To support knowledge sharing goals and improve patient care, leaders at University of North Carolina’s School of Medicine, Department of Surgery, were looking for a state-of-the-art AV systems in a comprehensive renovation of the fourth floor of the Burnett Womack Building on the Chapel Hill campus.
The Tech Decision
Central to the project was creation of a 140-seat Surgical Education Center to connect UNC surgeons with their peers during weekly surgical grand rounds. The project also included new AV-enabled office spaces and conference rooms.
The Education Center AV system helps UNC surgeons cut to the core of concepts as deftly as they handle a scalpel. Positioned in front of a 24′ x 5′ videowall, a smart lectern feeds presentation video and audio into the AV system from the lectern’s PC or a guest laptop. An Extron Quantum Ultra 305 videowall processor allows wide latitude for windowing the video images in mixed resolutions, formats, and orientations for simultaneous display of information like patient charts, photos, and live video, all in crisp detail.
The direct-view LED videowall is comprised of left, center and right screens driven by up to six 4K HDMI sources via an Extron Quantum Ultra 305 videowall processor. The videowall processor allows wide latitude for windowing the video images on the screens in mixed resolutions, formats and orientations.
During videoconferences, the processor allows the monitors to display local content, shared content and far-end participants simultaneously as three separate images. Six flat panel displays above the audience reinforce views for the back rows. To interact with remote audiences, there are AV feeds to a Cisco videoconferencing system, to soft codecs for unified communications platforms such as Zoom, and to an Extron SMP 351 streaming media processor for livestreaming, storage, and archiving to the Panopto platform for lecture capture.
Other AV content sources include media players and a wireless access point for mobile devices. There are also inputs from a PC in the Control Room and from multiple PTZ cameras around the venue.
Extron NAV Pro AV over IP Encoders and Decoders, along with the NAVigator System Manager, link every AV source to every AV destination over UNC’s enterprise data network.
The NAV system provides ultra-low latency video and audio transmission, and allows easy, economical scalability, making it uniquely qualified for UNC’s application of transporting real-time video and patient vital sign telemetry among a large and growing array of endpoints.

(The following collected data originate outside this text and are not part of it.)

-- ==== Sys2Proof/Machine/Bringup.lean ====
section
/-!
DEFINITION. Reset and start-up (R571, R583 to R587, R607, R633), the self-test of `SHUTDOWN` (R590 to R592), the test access port
(R593), the loss of the reference clock (R632), and `BAY_CTL.ENABLE` (R589).
-/

namespace Sys2Proof.Machine

/-! ## Reset (R563, R633) -/

/-- DRAM channels whose domain is in `RETAIN` (R448). -/
def State.retainedChannels (s : State) : List Nat := dramChannels.filter fun ch => s.domain (dramDomain ch) == dRetain

/-- What DRAM keeps of channel `ch`'s contents where it stays in self-refresh; lines that were dirty in the cache are lost. -/
def State.keepDram (s : State) (keep : List Nat) : State :=
  let s1 := s.cacheForget 0 (2 ^ 41)
  let s2 := (dramChannels.filter fun ch => !keep.contains ch).foldl (fun s ch => s.memClear (2 ^ 37 * ch) (2 ^ 37 * (ch + 1))) s1
  s2.memClear (2 ^ 40) (2 ^ 41)

/-- Registers and hidden state of every domain but AON at their reset values; what DRAM keeps stands. The luggage bank, the RTC and the
supervisor's registers are AON's. `pcie`: PCIE is not reset either (R586). -/
def State.resetDomains (s : State) (pcie : Bool) : State :=
  let range := fun (lo hi : Nat) (e : Nat × Nat) => decide (32 * lo ≤ e.1) && decide (e.1 < 32 * hi)
  { pending := s.pending
    variant := s.variant
    stepping := s.stepping
    freeCount := s.freeCount
    out := s.out
    regs := s.regs.filter fun e => range 0xA0000 0xA1000 e || (pcie && range 0x30000 0x40000 e)
    dram := s.dram
    mem := { bad := s.mem.bad }
    pcie := if pcie then s.pcie else {}
    sup := { s.sup with vbakReported := false, warned := false, inReset := true }
    rtcS := s.rtcS }

/-- The reset of every domain but AON: DRAM channels and ways in `RETAIN` stay so, with the configuration of a trained channel (R448). -/
def State.resetAll (s : State) (pcie : Bool) : State :=
  let chans := s.retainedChannels
  let ways := (List.range 16).filter fun w => s.domain (wayDomain w) == dRetain
  let kept := chans.filter fun ch => s.get (R.DRAM_STAT.STATE ch) == CH.READY || s.get (R.DRAM_STAT.STATE ch) == CH.RETAINED
  let fresh := (s.keepDram kept).resetDomains pcie
  let f1 := (chans.map dramDomain ++ ways.map wayDomain).foldl (fun s d => (s.put (R.PWR_STAT.STATE d) dRetain).put (R.PWR_REQ.REQ d) dRetain) fresh
  kept.foldl (fun t ch => ((((t.put (R.DRAM_STAT.STATE ch) CH.RETAINED).put (R.DRAM_CFG.PRESENT ch) (s.get (R.DRAM_CFG.PRESENT ch))).put
    (R.DRAM_CFG.RANKS ch) (s.get (R.DRAM_CFG.RANKS ch))).put (R.DRAM_CFG.DENS ch) (s.get (R.DRAM_CFG.DENS ch))).put
    (R.DRAM_CFG.RATE ch) (s.get (R.DRAM_CFG.RATE ch))) f1

/-- Writes to the bank that wait come from domains in reset, and are not made. -/
def State.dropWaiting (s : State) : State := { s with sup := { s.sup with waiting := [] } }

/-- RESET_FALL (R633): the bank is sealed and every domain but AON held in reset. -/
def execResetFall (midTest : Bool) (s : State) : Host.Outcome State Fault Refusal := .next (((s.lossSeal midTest).dropWaiting).resetAll false)

/-! ## Power-on (R571, R583 to R587, R607) -/

/-- Every byte of the luggage bank zero. -/
def State.emptyBank (s : State) : State := { s with sup := { s.sup with bank := [] } }

/-- The AON domain after a loss of its supply: bank, RTC and the supervisor's hidden state start from nothing. -/
def State.aonReset (s : State) : State := { s with sup := { inReset := true }, rtcS := {} }

/-- Fill the luggage bank with zeros. -/
def State.zeroBank (s : State) : State := s.emptyBank.zero R.LUG_CTL.SEALED

/-- The outcome of R571. -/
def State.lugOutcome (s : State) : Nat :=
  if s.on R.SUP_STAT.LATCH then 1
  else if s.lugRead lugSeal 4 ≠ sealedWord then 3
  else if s.lugRead (lugSeal + 12) 4 ≠ s.lugCrc then 2
  else 0

/-- The bays' journals as a valid bank holds them: every entry stale (R310); a bay's next SEQ is one above the highest. -/
def State.loadJournal (s : State) (n : Nat) : State :=
  let j := (List.range 64).foldl (fun (m : Sparse JEntry) i =>
    match JEntry.ofBytes (Sparse.bytes 0 s.sup.bank 32 (2048 * n + 32 * i)) with
    | some e => m.put i e
    | none => m) []
  let q := j.foldl (fun k e => max k (e.2.seq + 1)) 0
  (s.onWrite n fun w => { w with journal := j, jseq := q % 2 ^ 24 }).staleJournal n 1

/-- The SEQ with which the ledger series goes on (R607). -/
def State.tailSeq (s : State) : Nat :=
  let all := ((List.range 4096).map fun k => s.lugRead (0x40000 + 64 * k) 4 % 2 ^ 31).filter (· != 0)
  let seqs := all.eraseDups
  let p := 2 ^ 31 - 1
  match seqs.filter fun h => !seqs.any fun b => let d := (b + p - h) % p; decide (1 ≤ d) && decide (d ≤ 2 ^ 30) with
  | [h] => seqSucc h
  | _ => 1

/-- `REFCLK` deviation in 0.1 ppm from the cycles in 2,048 `RTCCLK` cycles (R585), saturating. -/
def State.refPpm (s : State) (ref : Nat) : Int × State :=
  let (x, s1) := s.roundOpen (((ref : Int) - 9765625) * 128) 125
  (clampInt (-32768) 32767 x, s1)

/-- The parts of the environment check that fail (R585): VDD, REF, RTC, TEMP. -/
def State.envFails (s : State) (running : Bool) (vdd ref : Nat) (temp : Int) : List Bool :=
  [decide (vdd < 730) || decide (780 < vdd), decide (ref + 977 < 9765625) || decide (9765625 + 977 < ref), !running,
   decide ((128 * s.acting R.TEMP_LIM.WARN_T 80 115 : Nat) ≤ temp) || s.bitOf R.CURFEW_CAUSE.CAUSE 1]

/-- The self-test record's place (R569). -/
def testRecord : Nat := 0x080000

/-- Whether the self-test record's CRC checks. -/
def State.testCrcOk (s : State) : Bool :=
  crc32 (Sparse.bytes 0 s.sup.bank 252 testRecord) == s.lugRead (testRecord + 252) 4

/-- The first condition of R584 that fails; 0 where all hold. -/
def State.whyFull (s : State) (outcome : Nat) (restart : Bool) : Nat :=
  let r := fun (o k : Nat) => s.lugRead (testRecord + o) k
  let tested := r 32 24
  if outcome ≠ 0 then 1
  else if r 0 4 ≠ 0x54534C47 ∨ r 4 2 ≠ 1 ∨ !s.testCrcOk then 2
  else if r 6 1 ≠ 0 then 3
  else if bitAt (r 7 1) 0 then 4
  else if r 8 1 ≠ s.stepping ∨ !bitAt tested 161 ∨ !bitAt tested 152 ∨ r 56 24 ≠ 0 then 5
  else if bitAt (r 7 1) 1 then 6
  else if restart then 7
  else 0

/-- The start is decided: CONSUMED is set in a record found (R584), and the record shows in `ST_REC`. -/
def State.consumeRecord (s : State) (outcome : Nat) : State :=
  if outcome = 0 ∧ s.testCrcOk then
    let flags := s.lugRead (testRecord + 7) 1
    let s1 := ((s.raise R.ST_REC.PRESENT).putB R.ST_REC.PASS (s.lugRead (testRecord + 6) 1 == 0)).putB R.ST_REC.RESTORE_FAIL (bitAt flags 2)
    let s2 := s1.lugWrite (testRecord + 7) (bytesLE 1 (setBit flags 0 true))
    s2.lugWrite (testRecord + 252) (bytesLE 4 (crc32 (Sparse.bytes 0 s2.sup.bank 252 testRecord)))
  else (s.zero R.ST_REC.PRESENT).zero R.ST_REC.PASS |>.zero R.ST_REC.RESTORE_FAIL

/-- How the start ends, and which BIST failed in it (R586). -/
def State.startResult (s : State) (o : StartSeen) (why : Nat) (restart : Bool) : State :=
  let env := (s.envFails o.running o.vdd o.ref o.temp).any (· == true)
  let logic := why != 0 && !env
  let fs := (logic && o.lbistSys) || o.mbistSys
  let fp := !restart && ((logic && o.lbistPcie) || o.mbistPcie)
  let m := o.mbistSys || (!restart && o.mbistPcie)
  let start := if why = 0 then 0 else if env then 3 else if fs || fp then 2 else 1
  let (ppm, s1) := if why = 0 then ((0 : Int), s) else s.refPpm o.ref
  let s2 := (((s1.put R.ST_STAT.START start).put R.ST_STAT.WHY_FULL why).putB R.ST_STAT.FAIL_SYS fs).putB R.ST_STAT.FAIL_PCIE fp
  (((s2.putB R.ST_STAT.MBIST_FAIL m).put R.ST_STAT.START_MS (min 65535 o.ms)).putS R.ST_ENV.REF_PPM ppm).put R.ST_ENV.VDD_MV o.vdd

/-- Steps 3 to 9 of R583, from the reset state: the bank's validity, the start, the fill, and the entry to `CONFIGURE`. -/
def State.powerOn (s : State) (o : StartSeen) (restart : Bool) : State :=
  let s0 := { s with sup := { s.sup with inReset := false } }
  let out := s0.lugOutcome
  let seals := s0.lugRead (lugSeal + 4) 4
  let s1 := if out = 0 then s0.raise R.LUG_CTL.SEALED else s0
  let s2 := (s1.zero R.SUP_STAT.LATCH).put R.LUGGAGE_STATUS.OUTCOME out
  let flags := s2.lugRead (testRecord + 7) 1
  let owed := out = 0 && s2.testCrcOk && bitAt flags 2 && !bitAt flags 0
  let wtime := s2.lugRead (testRecord + 12) 5
  let s3 := (s2.startResult o (s2.whyFull out restart) restart).put R.LEDGER_SEQ.SEQ (if out = 0 then s2.tailSeq else 1)
  let s4 := if out = 0 then (s3.putB R.RTC_STAT.VALID (s3.lugRead (lugSeal + 8) 4 == 1)).consumeRecord 0
    else ((s3.zero R.RTC_STAT.VALID).consumeRecord out).zeroBank
  let s5 := s4.record srcPower 0x1209 [out, seals]
  let s6 := if out = 0 then (List.range s5.variant.bays).foldl (fun s n => s.loadJournal n) s5 else s5
  let s7 := s6.record srcSelftest 0x1301 [s6.get R.ST_STAT.START, s6.get R.ST_STAT.WHY_FULL, s6.get R.ST_STAT.START_MS, out]
  let s8 := if owed then s7.record srcSelftest 0x1302 [wtime] else s7
  if s8.on R.SUP_STAT.INTLK then s8.curfew 0 else s8

/-- What AON and the board bring to a start: after a loss of all AON power its registers are at reset and the bank holds no seal; after
a power cycle no DRAM or way is retained. -/
def State.startBoard (s : State) (o : StartSeen) : State :=
  let s0 := if s.sup.inReset then s else s.resetAll false
  let s1 := s0.sealEnd
  let s2 := if o.aonLost then (s1.resetRegs 0xA0000 0xA1000).aonReset else s1
  let s3 := if o.cycled || o.aonLost then
      let s4 := (((List.range 16).map wayDomain ++ dramChannels.map dramDomain).foldl (fun s d => (s.put (R.PWR_STAT.STATE d) dOff).put (R.PWR_REQ.REQ d) dOff) s2)
      ((s4.resetRegs 0x50000 0x60000).keepDram []).onMem fun m => { m with bad := [] }
    else s2
  let s5 := (s3.zero R.SUP_STAT.SRC).putB R.RTC_STAT.RUNNING o.running
  let s6 := if o.intlkLow then s5.raise R.SUP_STAT.INTLK else s5
  { s6 with rtcS := { base := -(1000 * (o.sub : Int)), latch := none } }

/-- RESET_RISE (R583, R633): the power-on sequence runs to `CONFIGURE`; a seal in progress has completed. -/
def execResetRise (seen : StartSeen) (s : State) : Host.Outcome State Fault Refusal := .next ((s.startBoard seen).powerOn seen false)

/-- RESTART_FULL (R586, R595). -/
def execRestartFull (seen : StartSeen) (s : State) : Host.Outcome State Fault Refusal :=
  .next (
    if s.mode = 0 ∧ dramChannels.all fun ch => s.get (R.DRAM_STAT.STATE ch) == CH.UNUSED then
      let s1 := (((s.sealStart).sealEnd).resetAll true).putB R.RTC_STAT.RUNNING seen.running
      { s1 with rtcS := { s1.rtcS with base := -(1000 * (seen.sub : Int)) } }.powerOn seen true
    else s.raise R.ST_CTL.REJ)

/-! ## The self-test of `SHUTDOWN` (R562, R590 to R592) -/

/-- The record of R592, its first 252 bytes. -/
def State.testBytes (s : State) (o : TestSeen) (result flags : Nat) (ppm : Int) : List Byte :=
  let ran := result != 2
  let f := fun (v : Nat) => if ran then v else 0
  bytesLE 4 0x54534C47 ++ bytesLE 2 1 ++ bytesLE 1 result ++ bytesLE 1 flags ++ bytesLE 1 s.stepping ++ bytesLE 3 0 ++ bytesLE 5 s.sup.testAt ++
  bytesLE 1 0 ++ bytesLE 2 (if s.on R.MC_UID.VALID then s.get R.MC_UID.ID else 0xFFFF) ++ bytesLE 2 o.vdd ++ bytesLE 2 (ofInt 16 ppm) ++
  bytesLE 4 (f o.lbistMs) ++ bytesLE 4 (f o.mbistMs) ++ bytesLE 24 (f (o.tested % 2 ^ 163)) ++ bytesLE 24 (f (o.failed % 2 ^ 163)) ++
  bytesLE 2 (if ran then o.firstDom else 0xFFFF) ++ bytesLE 1 (f o.kind) ++ bytesLE 1 0 ++ bytesLE 4 (f o.memFails) ++
  bytesLE 8 (if ran && o.kind == 1 then o.sigExp else 0) ++ bytesLE 8 (if ran && o.kind == 1 then o.sigGot else 0) ++ bytesLE 148 0

/-- The bank's contents did not come back (R591): it is filled with zeros, and the journals with it. -/
def State.restoreFailed (s : State) : State :=
  (List.range s.variant.bays).foldl (fun (s : State) n => (s.onWrite n fun w => { w with journal := [] }).showJournal n) s.zeroBank

/-- Every domain other than AON, SYS and PCIE goes `OFF` (R562 step 5). -/
def State.allOff (s : State) : State :=
  ((List.range 161).filter (· != 152)).foldl (fun s d => if s.domain d = dOff then s else ((s.setPhase d .steady).domainEnters d dOff).put (R.PWR_REQ.REQ d) dOff) s

/-- SELFTEST_DONE (R590 to R592, R562 steps 4 and 5): once in each `SHUTDOWN`.  Its scan and BIST enables clear the secrets, cause 3; a
test that the environment check stopped makes none. -/
def execSelftestDone (seen : TestSeen) (s : State) : Host.Outcome State Fault Refusal :=
  .next (
    if s.mode ≠ 5 ∨ s.on R.MODE_STAT.SD_DONE then s
    else
      let env := s.envFails seen.running seen.vdd seen.ref seen.temp
      let stop := env.any (· == true)
      let bad := seen.failed % 2 ^ 163 != 0 || seen.memFails != 0 || seen.changed || seen.hot
      let result := if stop then 2 else if bad then 1 else 0
      let s0 := s.sealEnd
      let (ppm, s1) := s0.refPpm seen.ref
      let flags := 2 * s1.get R.ST_CTL.NEXT_FULL + 4 * b2n (!stop && seen.changed) + 8 * b2n (env.getD 0 false) + 16 * b2n (env.getD 1 false) +
        32 * b2n (env.getD 2 false) + 64 * b2n (env.getD 3 false || (!stop && seen.hot))
      let s2 := if stop then s1 else s1.clearSecrets 3
      let s3 := if !stop && seen.changed then s2.restoreFailed else s2
      let body := s3.testBytes seen result flags ppm
      let s4 := ((s3.lugWrite testRecord (body ++ bytesLE 4 (crc32 body))).sealStart).raise R.MODE_STAT.SD_DONE
      (s4.record srcPower 0x1204 [result]).allOff)

/-! ## Test access port and reference clock (R593, R632) -/

/-- TAP_INTERNAL_SCAN (R593, R594): secrets are cleared, and every domain but AON is held in reset until `RST_N` rises again; their
state is open, and nothing of it is retained. -/
def execTapInternalScan (s : State) : Host.Outcome State Fault Refusal :=
  .next (
    let s1 := s.resetAll false
    let s2 := ((List.range 16).map wayDomain ++ dramChannels.map dramDomain).foldl (fun s d => (s.put (R.PWR_STAT.STATE d) dOff).put (R.PWR_REQ.REQ d) dOff) s1
    (((s2.resetRegs 0x50000 0x60000).keepDram []).onMem fun m => { m with bad := [] }))

/-- TAP_BOUNDARY_INSTRUCTION (R593): BYPASS, IDCODE, SAMPLE/PRELOAD and EXTEST change no internal state. -/
def execTapBoundaryInstruction (s : State) : Host.Outcome State Fault Refusal := .next s

/-- REFERENCE_CLOCK_STOP (R632, R647): every downstream lane stops and the front-ends turn their lasers off. What else the controller
does until `RST_N` falls is undefined (DESIGN CHOICE, log entry 22). -/
def execReferenceClockStop (s : State) : Host.Outcome State Fault Refusal :=
  .next ((List.range s.variant.bays).foldl (fun s n =>
    let b := s.bay n
    s.setBay n { b with link := { b.link with lasers := 0 }, writing := { b.writing with powers := [] } }) s)

/-! ## `BAY_CTL` (R589) -/

/-- MISSING of a bay: bits [6:0] of `BAY_CTL`. -/
def State.bayMissing (s : State) (n : Nat) : Nat :=
  64 * b2n s.curfewOrShutdown + 32 * b2n (!s.on R.CADDY_CTL.EN) + 16 * b2n (!s.seqRuns n) + 8 * b2n (!s.on (R.RC_CTL.ZT_OK n)) +
    4 * b2n (!s.on (R.SPIN_CTL.PARAMS_OK n)) + 2 * b2n (!s.on (R.FT_CTL.TABLES_OK n)) + b2n (s.get (R.SRV_STAT.REC_VALID n) != 255)

/-- BAY_ENABLE (R589, R564). -/
def execBayEnable (n : Nat) (s : State) : Host.Outcome State Fault Refusal :=
  s.onBay n fun s =>
    if s.bayState n = BS.BRINGUP ∧ s.bayMissing n = 0 then
      if s.on (R.BAY_CTL.SUSP n) then s.mountStart n Why.register (bayBase n + 4)
      else s.setBayState n BS.EMPTY Why.register (bayBase n + 4)
    else s.raise (R.BAY_CTL.REJ n)

end Sys2Proof.Machine
end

New conference rooms use DTP switchers containing integrated audio amplifiers to operate as stand-alone meeting spaces or as overflow rooms for the Education Center. Controlling all AV functions are IPCP Pro control processors and a variety of wall-mounted and tabletop TouchLink Pro touchpanels.
The Result
“The Surgical Education Center, its videowall, and NAV AVoIP network tying all meeting spaces on the fourth floor together surpassed everyone’s expectations,” said Christopher Ferrer, CTS-D / CTS-I, AV Engineer at University of North Carolina School of Medicine, in a statement. “We couldn’t have done it without the aid of a company that was willing to embrace our design goals, train us, and support us, as Extron did throughout this project.”